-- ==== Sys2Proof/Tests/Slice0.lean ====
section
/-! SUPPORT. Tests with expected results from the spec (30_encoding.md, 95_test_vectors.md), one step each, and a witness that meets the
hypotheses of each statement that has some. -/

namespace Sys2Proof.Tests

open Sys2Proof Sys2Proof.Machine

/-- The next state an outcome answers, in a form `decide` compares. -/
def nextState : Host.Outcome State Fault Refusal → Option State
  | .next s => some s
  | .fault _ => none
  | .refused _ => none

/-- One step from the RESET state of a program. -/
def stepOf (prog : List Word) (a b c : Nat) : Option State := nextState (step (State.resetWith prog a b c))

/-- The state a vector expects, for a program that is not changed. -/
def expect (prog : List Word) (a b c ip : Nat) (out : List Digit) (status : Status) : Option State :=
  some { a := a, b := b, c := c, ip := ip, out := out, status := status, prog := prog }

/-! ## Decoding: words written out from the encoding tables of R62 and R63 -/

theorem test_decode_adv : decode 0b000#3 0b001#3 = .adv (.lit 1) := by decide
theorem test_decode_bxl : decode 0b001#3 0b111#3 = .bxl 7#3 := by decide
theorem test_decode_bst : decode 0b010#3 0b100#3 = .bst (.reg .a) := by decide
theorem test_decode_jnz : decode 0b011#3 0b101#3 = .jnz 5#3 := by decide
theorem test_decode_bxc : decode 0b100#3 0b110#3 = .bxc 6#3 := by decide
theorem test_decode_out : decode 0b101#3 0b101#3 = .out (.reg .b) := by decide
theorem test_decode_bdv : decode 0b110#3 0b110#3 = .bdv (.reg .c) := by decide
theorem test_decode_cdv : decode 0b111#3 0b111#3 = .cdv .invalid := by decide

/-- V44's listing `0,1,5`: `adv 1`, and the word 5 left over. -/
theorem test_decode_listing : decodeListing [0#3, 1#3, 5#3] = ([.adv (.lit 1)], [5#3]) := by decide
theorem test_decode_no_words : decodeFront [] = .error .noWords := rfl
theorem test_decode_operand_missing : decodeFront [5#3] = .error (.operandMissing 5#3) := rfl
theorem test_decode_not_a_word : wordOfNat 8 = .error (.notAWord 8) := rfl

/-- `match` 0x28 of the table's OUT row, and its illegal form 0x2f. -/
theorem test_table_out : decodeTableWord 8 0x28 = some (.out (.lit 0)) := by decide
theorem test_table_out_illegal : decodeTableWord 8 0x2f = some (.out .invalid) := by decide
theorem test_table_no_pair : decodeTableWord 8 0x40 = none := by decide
——————
== TASK OBJECTIVE ==
All lines above holding the word "that" make up the answer; copy each one.

== EXERCISE OUTPUT ==
/-! SUPPORT. Tests with expected results from the spec (30_encoding.md, 95_test_vectors.md), one step each, and a witness that meets the
hypotheses of each statement that has some. -/
/-- The state a vector expects, for a program that is not changed. -/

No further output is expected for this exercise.